Les filles et les garçons naissent avec un potentiel immense. Et l’enfance est une période cruciale pour la croissance et le développement. C’est précisément pour cette raison que les enfants sont également beaucoup plus vulnérables aux effets de la pauvreté. Ils sont plus susceptibles d’en souffrir aujourd’hui et à long terme. Voici quelques exemples:
Pauvreté et malnutrition chez les enfants
Le corps et l’esprit des enfants travaillent d’arrache-pied pour grandir et se développer. La pauvreté contribue au retard de croissance, qui touche un enfant sur cinq dans le monde, avec des conséquences qui durent toute la vie. Une bonne nutrition peut faire la différence entre un développement sain et un retard de croissance, entre la santé et la maladie, entre la vue et la cécité – voire entre la vie et la mort. Il est essentiel d’aider les enfants à réussir à l’école aujourd’hui et à s’assurer de meilleures sources de revenu demain.

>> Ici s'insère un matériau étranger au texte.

/-- R519: the row of an entry by its KIND and its OP or PMODE; none is reserved. -/
def rowKind (raw : List Byte) : Option RowKind :=
  let op := leAt raw 8 1
  match leAt raw 0 1 with
  | 0x00 => some .nop
  | 0x01 => some .submit
  | 0x02 => some .launch
  | 0x03 =>
    match op with
    | 0 => some .create
    | 1 => some .configure
    | 2 => some .destroy
    | 3 => some .release
    | _ => none
  | 0x04 => some .waitOnly
  | 0x05 => some .signalOnly
  | 0x06 => some .abort
  | 0x07 => some .save
  | 0x08 => some .restore
  | 0x09 => some .chartLoad
  | 0x0A =>
    match leAt raw 10 1 with
    | 0 => some .patchVersioned
    | 1 => some .patchHot
    | _ => none
  | 0x0B => some .chartDrop
  | 0x0C => some .handleSync
  | 0x0D =>
    match op with
    | 0 => some .almanac
    | 1 => some .firmware
    | 2 => some .almRead
    | _ => none
  | 0x0E =>
    match op with
    | 0 => some .rediscover
    | 1 => some .remap
    | 2 => some .fence
    | _ => none
  | _ => none

/-- R519: stream-ordered kinds. -/
def RowKind.ordered : RowKind → Bool
  | .submit | .launch | .waitOnly | .signalOnly | .save | .restore => true
  | _ => false

/-- R520: kinds that use the STREAM field. -/
def RowKind.usesStream (k : RowKind) : Bool :=
  k.ordered ||
    (match k with
     | .create | .configure | .destroy | .release | .abort => true
     | _ => false)

/-- An entry as its checks have read it. -/
structure Req where
  idx : Nat
  raw : List Byte
  stream : Nat
  waits : List WaitRec
  sigs : List SigRec
  ext : Nat
  tolerate : Bool
  notBefore : Option Nat
  deriving Repr

/-- R516. -/
def waitOf (l : List Byte) (o : Nat) : WaitRec :=
  { addr := leAt l o 8 % 2 ^ 48, target := leAt l (o + 8) 8 % 2 ^ 63, met := false, since := none,
    watch := false }
def sigOf (l : List Byte) (o : Nat) : SigRec :=
  { addr := leAt l o 8 % 2 ^ 48, max := bitOf (leAt l o 8) 63, value := leAt l (o + 8) 8 % 2 ^ 63 }

/-- R517: a pennant address. -/
def pennantOk (u : Nat) : Bool :=
  u % 8 == 0 &&
    (match regionOf u with
     | .regs | .reserved => false
     | _ => true)
def sigOk (g : SigRec) : Bool := pennantOk g.addr && !(g.max && regionOf g.addr == .host)

/-- Whether a UDA lies in host IOVA or local DRAM, aligned. -/
def inHostOrDram (u al : Nat) : Bool :=
  u % al == 0 && (regionOf u == .host || regionOf u == .dram)

/-- R517: the checks of an entry that its class alone decides. -/
def State.shapeOk (s : State) (k : RowKind) (raw : List Byte) : Bool :=
  let flags := leAt raw 1 1
  let st := leAt raw 2 2
  let nw := leAt raw 6 1
  let ns := leAt raw 7 1
  let x := s.stream st
  (!k.usesStream || (decide (st < 512) &&
    (if k = .create then !x.created else x.created) && (x.destroy.isNone || k == .abort))) &&
  decide (nw ≤ 16) && decide (ns ≤ 4) && (bitOf flags 2 || (decide (nw ≤ 1) && decide (ns ≤ 1))) &&
  (k.ordered || nw == 0) && !(k == .nop && ns != 0) && !(k == .waitOnly && nw == 0) &&
  !(k == .signalOnly && ns == 0) && (!bitOf flags 1 || k == .submit || k == .launch)

/-- What the checks of an entry answer. -/
inductive Checked where
  | stall
  | readErr (s : State)
  | reject (s : State)
  | ok (s : State) (r : Req)
  deriving Repr
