/-- An operation as it enters its unit queue, with the registers it captures (R406). -/
def newOp (slot node ofs word : Nat) (q : UnitId) (drs : SMap (Option DReg)) (u : Nat) : OpRec :=
  { slot := slot, node := node, ofs := ofs, word := word, unit := q, drs := drs, uda := u,
    rep := 0, waited := false, begun := false, issued := false,
    hostWait := false, owed := 0, mat := none, fetched := [], after := [] }

/-- R370, R406: issue an operation into its unit queue, capturing its registers, or wait for
room. -/
def State.enqueue (s : State) (slot node : Nat) (v : View) (row : Nat → Bool) : State :=
  s.issue slot node v row fun f s drs u =>
    match opUnit f.w with
    | none => s
    | some q =>
      let o := newOp slot node f.l.pc f.w q drs u
      if s.hasRoom o then
        let t := s.putLane slot node { f.l with pc := f.l.pc + 32, drs := drs, block := none }
        { t with ops := t.ops ++ [o] }
      else
        match (s.slot? slot).bind fun x => x.lane? node with
        | some l => s.putLane slot node { l with block := some .room }
        | none => s

/-- A lane's operations have all completed (R354, R430). -/
def State.laneIdle (s : State) (slot node : Nat) : Bool :=
  !(s.ops.any fun o => o.slot == slot && o.node == node)

/-- Complete a lane's operation at once (R452), with the registers it leaves. -/
def State.finishLane (s : State) (f : Fetch) (drs : SMap (Option DReg)) : State :=
  (s.putLane f.slot f.node { f.l with drs := drs, word := f.w }).laneDone f.slot f.node

/-- R488: NOP. A SEED_SET completes without effect at its issue (R485); an unknown opcode raises
OP_INVALID when it is relocated (R396, R497). -/
def execNop (slot : Fin 8) (node : Fin 9) (st : SeqStep) (s : State) : SeqOut :=
  .next (s.step2 slot node st
    (fun w => opCode w == 0x00 || opCode w == 0x08 || decide (0x10 < opCode w))
    fun f s drs _ => s.finishLane f drs)

/-- R404, R405: TENSOR_DESC. -/
def execTensorDesc (slot : Fin 8) (node : Fin 9) (st : SeqStep) (s : State) : SeqOut :=
  .next (s.step2 slot node st (fun w => opCode w == 0x01) fun f s drs _ => s.finishLane f drs)

/-- R354, R488: TOKEN_POST, once every earlier operation of its lane has completed. -/
def execTokenPost (slot : Fin 8) (node : Fin 9) (st : SeqStep) (s : State) : SeqOut :=
  .next (s.step2 slot node st (fun w => opCode w == 0x0B) fun f s drs _ =>
    if s.laneIdle slot node then s.finishLane f drs else s)

/-- Block the lane at the operation fetched. -/
def State.blockAt (s : State) (f : Fetch) (drs : SMap (Option DReg)) (b : Block) : State :=
  s.putLane f.slot f.node { f.l with drs := drs, word := f.w, block := some b }

/-- R360, R488: TOKEN_WAIT blocks the sequencer until its wait is satisfied. -/
def execTokenWait (slot : Fin 8) (node : Fin 9) (st : SeqStep) (s : State) : SeqOut :=
  .next (s.step2 slot node st (fun w => opCode w == 0x0C) fun f s drs _ =>
    (s.blockAt f drs (.token (waitTok f.w) (waitN f.w))).testWaits slot node (waitTok f.w))

/-- R430, R490: perform a lane's pennant signal on local or host memory, or send it; a remote one
blocks the lane until its response. -/
def State.laneSignal (s : State) (f : Fetch) (drs : SMap (Option DReg)) (u : Nat) : State :=
  let c := Ctx.start s View.none []
  let sg : SigRec := ⟨u, bitOf f.w 191, bits f.w 190 128⟩
  let done := fun (c : Ctx) =>
    match c.err with
    | some x => (c.s.countBytes f.slot c.moved).issueFault f x
    | none => (c.s.countBytes f.slot c.moved).finishLane f drs
  match regionOf u with
  | .remote =>
    match s.remoteOk u with
    | none => s
    | some false => (s.rmtFail u 4).issueFault f ⟨.addrInvalid, u, 0, 0⟩
    | some true =>
      (s.rmtSend (.laneSignal f.slot f.node) (if sg.max then .pennantMax else .pennantWrite) u 8
        (leBytes 8 sg.value) false).blockAt f drs (.signal u)
  | .host =>
    if s.bme then done (c.write true false u (leBytes 8 sg.value)) else s
  | _ =>
    if sg.max then
      let r := c.read true u 8
      done (r.1.write true false u (leBytes 8 (pennantAfter (ofLeBytes r.2) sg false)))
    else done (c.write true false u (leBytes 8 sg.value))

/-- PENNANT_SIGNAL of one mode. -/
def State.pennantSignal (s : State) (slot : Fin 8) (node : Fin 9) (st : SeqStep)
    (max : Bool) : State :=
  s.step2 slot node st (fun w => opCode w == 0x0D && bitOf w 191 == max) fun f s drs u =>
    if s.laneIdle slot node then s.laneSignal f drs u else s

/-- R430: PENNANT_SIGNAL WRITE. -/
def execPennantSignalWrite (slot : Fin 8) (node : Fin 9) (st : SeqStep) (s : State) :
    SeqOut :=
  .next (s.pennantSignal slot node st false)

/-- R430: PENNANT_SIGNAL MAX. -/
def execPennantSignalMax (slot : Fin 8) (node : Fin 9) (st : SeqStep) (s : State) :
    SeqOut :=
  .next (s.pennantSignal slot node st true)

/-- R431: PENNANT_WAIT blocks the sequencer; the pennant is read as the wait becomes active
(R538). -/
def execPennantWait (slot : Fin 8) (node : Fin 9) (st : SeqStep) (s : State) : SeqOut :=
  .next (s.step2 slot node st (fun w => opCode w == 0x0E) fun f s drs u =>
    let r := s.takeWatch u
    (r.1.blockAt f drs (.pennant u (bits f.w 190 128) (bitOf f.w 191) s.ns r.2)).askPennant u false)

/-- R622: a cut save of an entry is pending. -/
def State.cutPending (s : State) (idx : Nat) : Bool :=
  s.entries.any fun e =>
    match e.kind with
    | .save _ _ _ (some t) _ w => t == idx && !w
    | _ => false

/-- R492: CHECKPOINT; a lane that a save has stopped goes on once none is pending. -/
def execCheckpoint (slot : Fin 8) (node : Fin 9) (st : SeqStep) (s : State) : SeqOut :=
  .next <|
    match (s.slot? slot).bind fun x => (x.lane? node).map fun l => (x, l) with
    | some (x, l) =>
      match l.block, st with
      | some (.checkpoint _ _), .issue _ =>
        if s.running && !s.laneHalted x node && x.cutting.isNone && !s.cutPending x.entry then
          s.laneDone slot node
        else s
      | _, _ =>
        s.step2 slot node st (fun w => opCode w == 0x0F) fun f s drs _ =>
          let f := { f with l := { f.l with cp := bits f.w 79 64 } }
          if s.cutPending f.x.entry then
            s.blockAt f drs (.checkpoint (bits f.w 79 64) (bits f.w 88 80))
          else s.finishLane f drs
    | none => s

/-- R493: BARRIER: its posts, then its wait. -/
def execBarrier (slot : Fin 8) (node : Fin 9) (st : SeqStep) (s : State) : SeqOut :=
  .next (s.step2 slot node st (fun w => opCode w == 0x10) fun f s drs _ =>
    if s.laneIdle slot node then
      let nodes := (upto 9).filter fun n => bitOf (bits f.w 88 80) n
      let t := (nodes.filter fun n => n != node.val).foldl (fun s n =>
        s.makePost ⟨slot, node, n, bits f.w 69 64, 1, f.l.pc, f.w, 0⟩) s
      (t.blockAt f drs (.token (bits f.w 69 64) (nodes.length - 1))).testWaits slot node
        (bits f.w 69 64)
    else s)

/-! ### Performing, completing and posting -/

/-- The registers of an operation in its repetition (R426). -/
def OpRec.drsNow (o : OpRec) : SMap (Option DReg) := (drsAt o.word o.rep o.drs).getD o.drs

/-- Fault an operation in its unit (R424). -/
def State.unitFault (s : State) (o : OpRec) (x : AccErr) : State :=
  match s.slot? o.slot with
  | none => s
  | some y =>
    s.raise y.entry (s.opFault x o.node o.ofs o.rep (((y.lane? o.node).map (·.cp)).getD 0) o.word)

/-- R360, R363: an operation of a lane that its unit may perform: at the head of its queue, its wait
satisfied. `none`, with the state, where it must wait. -/
def State.claim (s : State) (slot node ofs : Nat) (row : Nat → Bool) : State × Option OpRec :=
  match s.opAt slot node ofs, s.slot? slot with
  | some o, some x =>
    if s.running && !s.laneHalted x node && row o.word && !o.issued && s.atHead o then
      if waitEn o.word && !o.waited then
        let s := s.testWaits slot node (waitTok o.word)
        match s.opAt slot node ofs with
        | some o => if o.waited then (s, some o) else (s, none)
        | none => (s, none)
      else (s, some o)
    else (s, none)
  | _, _ => (s, none)

/-- R188, R294: every tile that a transfer or an EGRESS names is open to it. -/
def State.tilesOpen (s : State) (o : OpRec) : Bool := (maskTiles o.tileMask).all fun t => s.tileOpen o t

/-- Settle one repetition's accesses: fault, wait for what must be waited for, ask for remote bytes
that are missing, or send its remote writes and have it issued. -/
def State.settleOp (s : State) (o : OpRec) (c : Ctx) : State :=
  let use : RmtUse := .op o.slot o.node o.ofs
  match c.err with
  | some x => ((c.flush use).countBytes o.slot c.moved).unitFault { o with begun := true } x
  | none =>
    if c.stall then s.setOp { o with begun := true, hostWait := c.hostWait }
    else if c.miss ≠ [] then
      (s.setOp { o with begun := true, hostWait := false }).fetchMissing use c.miss
    else
      let c := c.blur s.out.length s.held.length
      (((c.flush use).countBytes o.slot c.moved).setOp
        { o with
          begun := true, issued := true, hostWait := c.hostWait, owed := c.owed, fetched := [],
          after := c.after })

/-- Perform one repetition of an operation as a body of accesses. -/
def State.performOp (s : State) (slot node ofs : Nat) (v : View) (row : Nat → Bool)
    (body : OpRec → Ctx → Ctx) : State :=
  match s.claim slot node ofs row with
  | (s, none) => s
  | (s, some o) => if s.tilesOpen o then s.settleOp o (body o (Ctx.start s v o.fetched)) else s

/-- R293: the egress unit idles for want of credit while it has an operation. -/
def State.idleOp (s : State) (slot node ofs : Nat) (row : Nat → Bool) (n : Nat) : State :=
  match s.opAt slot node ofs, s.slot? slot with
  | some o, some x =>
    if s.running && !s.laneHalted x node && row o.word && o.unit == .egress && s.atHead o &&
        (o.waited || !waitEn o.word) then
      s.bump (clReg node Reg.CL_EG_STALL) n
    else s
  | _, _ => s

/-- The steps of an operation whose repetitions are bodies of accesses. -/
def State.unitOp (s : State) (slot : Fin 8) (node : Fin 9) (ph : Phase) (v : View)
    (row : Nat → Bool) (body : OpRec → Ctx → Ctx) : State :=
  match ph with
  | .relocate => s.relocate slot node v row
  | .issue => s.enqueue slot node v row
  | .perform ofs => s.performOp slot node ofs v row body
  | .idle ofs n => s.idleOp slot node ofs row n

/-- Every access of the repetition is performed (R355, R676). -/
def State.opQuiet (s : State) (o : OpRec) : Bool :=
  !(s.rmt.any fun r => r.use == .op o.slot o.node o.ofs) && !(o.hostWait && !s.held.isEmpty)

Pauvreté infantile et eau potable
Les enfants ont besoin de deux à huit tasses d’eau potable par jour (selon leur âge) pour s’hydrater, en plus de l’eau qu’ils consomment par le biais de leur alimentation. Lorsqu’ils n’ont pas accès à de l’eau potable, les enfants doivent se rabattre sur de l’eau souvent contaminée. Les maladies d’origine hydrique comme la diarrhée peuvent empêcher les enfants d’aller à l’école, ce qui les fait prendre du retard ou les amène même à abandonner leurs études. La diarrhée tue 2 105 enfants par jour, soit plus que le sida, le paludisme et la rougeole réunis.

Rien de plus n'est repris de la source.